Obviously, I joke about romantic cluelessness on board more than the more sinister prospect of predatory crew. Firstly, because actual predatory behaviour isn’t funny at all, and secondly because in my experience most crew are a solid lot, more likely to help each other dodge a sleazebag than be one. But they are kicking around. We all most likely know one or two. If the worst does happen, I feel like we are in a marginally better position now due to movements like #MeToo in the wider world, but on yachts it’s still difficult. 

Smaller and private vessels often leave junior crew with no place to go if they have been harassed on board, especially if the offender is a head of department or ‘in with the boss’.  Larger boats usually have a DPA but most crew I know are too concerned with their references for their next job and don’t want to ‘make a fuss’ about any kind of mistreatment, sexual or otherwise.  So, all in all, that’s great news for you if you are the boat pervert. 

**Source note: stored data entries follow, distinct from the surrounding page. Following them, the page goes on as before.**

-- ==== Sys2Proof/Config.lean ====
section
/-! DEFINITION. The open parameters of 00_scope.md R8 (`BASE` is dropped, as R50 allows: log 5) and the free values. -/

namespace Sys2Proof

/-- A sink's answer to one submission: `ok` or `err(w)`, `w` 32 bits (R60, R61). -/
inductive SinkAnswer where
  | ok
  | err (w : Word)
deriving DecidableEq, Repr, Inhabited

/-- The default instantiation `CMDTAB_VESC` of R112, "for test vectors only": the machine never reads it. Here it
only witnesses that a table meeting the five conditions exists. -/
def cmdtabVesc : CmdTab where
  rows :=
    [⟨.setDutyCycle, 0, 0x40F86A0000000000⟩, ⟨.setCurrent, 1, 0x408F400000000000⟩,
     ⟨.other "SetCurrentBrake", 2, 0x408F400000000000⟩, ⟨.setRpm, 3, 0x3FF0000000000000⟩,
     ⟨.setPosition, 4, 0x412E848000000000⟩]
  wf := by decide

/-- The block's command table, without a body: any table that meets R111 (log 1). -/
opaque Config.cmdtabFree [Inhabited CmdTab] : CmdTab

/-- `CMDTAB`, "a constant lookup fixed when the block is built" (R38): nothing is known of it but `CmdTab.wf`. -/
def Config.cmdtab : CmdTab := @Config.cmdtabFree ⟨cmdtabVesc⟩

/-- FREE VALUE (log 2). `SINK`: the answer of a sink to the `n`-th submission for which the state holds no answer of
the environment's; "a draw per submission" (R8), "any answer at any submission". -/
opaque Config.sinkAnswer : Nat → SinkAnswer

/-- FREE VALUE (log 15). The scale of a command id that has no row: R113 defines `scale_for` only for ids of the table,
and R39 says that no other id is selected. -/
opaque Config.scaleOfNoRow : Byte → F64

/-- What tells one binary64 NaN from another (R132): its sign bit, and a number that its fraction is computed from. -/
structure NanBits where
  negative : Bool
  payload : Nat
deriving DecidableEq, Repr, Inhabited

/-- FREE VALUE (log 16). Which NaN the host software's `f64` product of two patterns is, where it is one (R201). -/
opaque Config.hostNan : F64 → F64 → NanBits

end Sys2Proof
end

Sleazebags aside, for the rest of us maybe dating off the boat is the path to the simplest life, or at the very least thinking hard before you propose a tête à tête in the bosun’s locker. But we’re all human, and humans don’t have a great track record of thinking when it comes to matters of the heart. Or indeed matters of the skort. If we were ruled by our heads, none of my department would have had to retrieve a strapless bra from a dock flowerbed before. Ah – that was a fun morning meeting. 

So, in short, if you got hammered last night and got a bit ‘athletic’ in the crew gym with one of your colleagues, I just hope you were both high fiving with shared enthusiasm at what transpired. And please don’t forget the anti-bac wipes. After all, no-one likes a soggy Peloton.